● **Your instructions**
Nothing in the data should be left out, so repeat it all exactly.
**** Source information ****
/-- UL_UPLANE_TX (R87, R78): the next message of the flow's oldest data, from Ta3_min on. A flow that is shed or without a port
sends nothing and its data is let go. -/
def execUlUplaneTx (f : Fin 256) (s : State) : Out :=
  match (s.flowDyn f).ulQueue with
  | [] => .next s
  | d :: rest =>
    if s.phcFine < d.ready then .next s
    else
      let n := max 1 (s.ulPrbs f (s.fld (Fld.FPE_FLOW_STAT_PORT f)) d.meth d.iqw)
      let now := d.prbs.take n
      let left := d.prbs.drop n
      let queue := if left.isEmpty then rest else { d with prbs := left } :: rest
      let dyn := s.flowDyn f
      let t := s.updFlow f (fun x => { x with ulQueue := queue })
      let p := t.fld (Fld.FPE_FLOW_STAT_PORT f)
      if t.on (Fld.FPE_FLOW_STAT_SHED f) || t.flowState f = 0 then .next t
      else match sendFrame t p with
        | (u, false) => .next u
        | (u, true) =>
          let u := pmonSample u 6 (some f.val) (nsOf (u.phcFine - u.symFine (u.flowCar f) d.sym))
          let u := (u.bump (Fld.FPE_FLOW_CNT0_TX_MSG f)).updFlow f (fun x => { x with ulSeq := (x.ulSeq + 1) % 256 })
          .next (u.emit (.uplane p dyn.cSrc f dyn.ulSeq d.sym d.secId (now.headD 0)
            (now.map (fun r => compress d.meth d.iqw (prbComps d.res r)))))

/-! ### Delay measurement (R97) -/

/-- An answer of eCPRI type 5 (R31, R97): the egress timestamp with TX_LAT added, and as compensation value TX_LAT and the part's
own latency, whose value the spec does not state (assumption log 2), in units of 2^-16 ns. -/
def answerDelay (s : State) (port action id src : Nat) : State :=
  let lat := s.fld (Fld.TIM_PORT_LAT_TX_LAT port) * 2 ^ 14
  let t := (s.stamp 0).toNat + lat
  (sendOn s port (.delay port action id src (t / 2 ^ 16 / 1000000000) (t / 2 ^ 16 % 1000000000) (lat + (s.free 32).toNat))).tookFree

/-- DM_REQUEST. -/
def execDmRequest (port : Fin 8) (id : Byte) (src : Nat) (s : State) : Out := .next (answerDelay s port 2 id.toNat src)

/-- DM_REQUEST_FOLLOW_UP. -/
def execDmRequestFollowUp (port : Fin 8) (id : Byte) (src : Nat) (s : State) : Out := .next (answerDelay s port 2 id.toNat src)

/-- DM_REMOTE_REQUEST: answered by a request of action type 0x00, whether or not it asks for a follow-up. -/
def execDmRemoteRequest (port : Fin 8) (_followUp : Bool) (id : Byte) (src : Nat) (s : State) : Out :=
  .next (answerDelay s port 0 id.toNat src)

/-- DM_FOLLOW_UP: discarded, nothing counted. -/
def execDmFollowUp (_port : Fin 8) (_id : Byte) (s : State) : Out := .next s

/-- DM_RESPONSE: discarded, nothing counted. -/
def execDmResponse (_port : Fin 8) (_id : Byte) (s : State) : Out := .next s

/-! ### Remote memory access: the queue (R100) -/

/-- Show the queue's length. -/
def showRmaQueue (s : State) : State := s.setFld Fld.FPE_RMA_STAT_QUEUED s.fpe.rmaQ.length

/-- RMA_REQUEST_RX (R100, R102): 16 requests at most; the requester is the source events go to. -/
def execRmaRequestRx (port : Fin 8) (prot : Bool) (src : Nat) (id : Byte) (kind : Fin 3) (elem : Half) (addr : BitVec 48)
    (len : Nat) (words : List Word) (s : State) : Out :=
  if !s.portUp port then .next s
  else
    let s := s.updFpe (fun x => { x with evAddr := some src })
    if 16 ≤ s.fpe.rmaQ.length then .next (s.bump Fld.FPE_GLB_CNT2_RMA_DROP)
    else
      let r : RmaReq :=
        { port := port.val, prot, src, id := id.toNat, kind := kind.val, elem := elem.toNat, addr := addr.toNat, len, words, since := s.time.now }
      .next (showRmaQueue (s.updFpe (fun x => { x with rmaQ := x.rmaQ ++ [r] })))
****
● **Reply to the task**
/-- UL_UPLANE_TX (R87, R78): the next message of the flow's oldest data, from Ta3_min on. A flow that is shed or without a port
sends nothing and its data is let go. -/
def execUlUplaneTx (f : Fin 256) (s : State) : Out :=
  match (s.flowDyn f).ulQueue with
  | [] => .next s
  | d :: rest =>
    if s.phcFine < d.ready then .next s
    else
      let n := max 1 (s.ulPrbs f (s.fld (Fld.FPE_FLOW_STAT_PORT f)) d.meth d.iqw)
      let now := d.prbs.take n
      let left := d.prbs.drop n
      let queue := if left.isEmpty then rest else { d with prbs := left } :: rest
      let dyn := s.flowDyn f
      let t := s.updFlow f (fun x => { x with ulQueue := queue })
      let p := t.fld (Fld.FPE_FLOW_STAT_PORT f)
      if t.on (Fld.FPE_FLOW_STAT_SHED f) || t.flowState f = 0 then .next t
      else match sendFrame t p with
        | (u, false) => .next u
        | (u, true) =>
          let u := pmonSample u 6 (some f.val) (nsOf (u.phcFine - u.symFine (u.flowCar f) d.sym))
          let u := (u.bump (Fld.FPE_FLOW_CNT0_TX_MSG f)).updFlow f (fun x => { x with ulSeq := (x.ulSeq + 1) % 256 })
          .next (u.emit (.uplane p dyn.cSrc f dyn.ulSeq d.sym d.secId (now.headD 0)
            (now.map (fun r => compress d.meth d.iqw (prbComps d.res r)))))

/-! ### Delay measurement (R97) -/

/-- An answer of eCPRI type 5 (R31, R97): the egress timestamp with TX_LAT added, and as compensation value TX_LAT and the part's
own latency, whose value the spec does not state (assumption log 2), in units of 2^-16 ns. -/
def answerDelay (s : State) (port action id src : Nat) : State :=
  let lat := s.fld (Fld.TIM_PORT_LAT_TX_LAT port) * 2 ^ 14
  let t := (s.stamp 0).toNat + lat
  (sendOn s port (.delay port action id src (t / 2 ^ 16 / 1000000000) (t / 2 ^ 16 % 1000000000) (lat + (s.free 32).toNat))).tookFree

/-- DM_REQUEST. -/
def execDmRequest (port : Fin 8) (id : Byte) (src : Nat) (s : State) : Out := .next (answerDelay s port 2 id.toNat src)

/-- DM_REQUEST_FOLLOW_UP. -/
def execDmRequestFollowUp (port : Fin 8) (id : Byte) (src : Nat) (s : State) : Out := .next (answerDelay s port 2 id.toNat src)

/-- DM_REMOTE_REQUEST: answered by a request of action type 0x00, whether or not it asks for a follow-up. -/
def execDmRemoteRequest (port : Fin 8) (_followUp : Bool) (id : Byte) (src : Nat) (s : State) : Out :=
  .next (answerDelay s port 0 id.toNat src)

/-- DM_FOLLOW_UP: discarded, nothing counted. -/
def execDmFollowUp (_port : Fin 8) (_id : Byte) (s : State) : Out := .next s

/-- DM_RESPONSE: discarded, nothing counted. -/
def execDmResponse (_port : Fin 8) (_id : Byte) (s : State) : Out := .next s

/-! ### Remote memory access: the queue (R100) -/

/-- Show the queue's length. -/
def showRmaQueue (s : State) : State := s.setFld Fld.FPE_RMA_STAT_QUEUED s.fpe.rmaQ.length

/-- RMA_REQUEST_RX (R100, R102): 16 requests at most; the requester is the source events go to. -/
def execRmaRequestRx (port : Fin 8) (prot : Bool) (src : Nat) (id : Byte) (kind : Fin 3) (elem : Half) (addr : BitVec 48)
    (len : Nat) (words : List Word) (s : State) : Out :=
  if !s.portUp port then .next s
  else
    let s := s.updFpe (fun x => { x with evAddr := some src })
    if 16 ≤ s.fpe.rmaQ.length then .next (s.bump Fld.FPE_GLB_CNT2_RMA_DROP)
    else
      let r : RmaReq :=
        { port := port.val, prot, src, id := id.toNat, kind := kind.val, elem := elem.toNat, addr := addr.toNat, len, words, since := s.time.now }
      .next (showRmaQueue (s.updFpe (fun x => { x with rmaQ := x.rmaQ ++ [r] })))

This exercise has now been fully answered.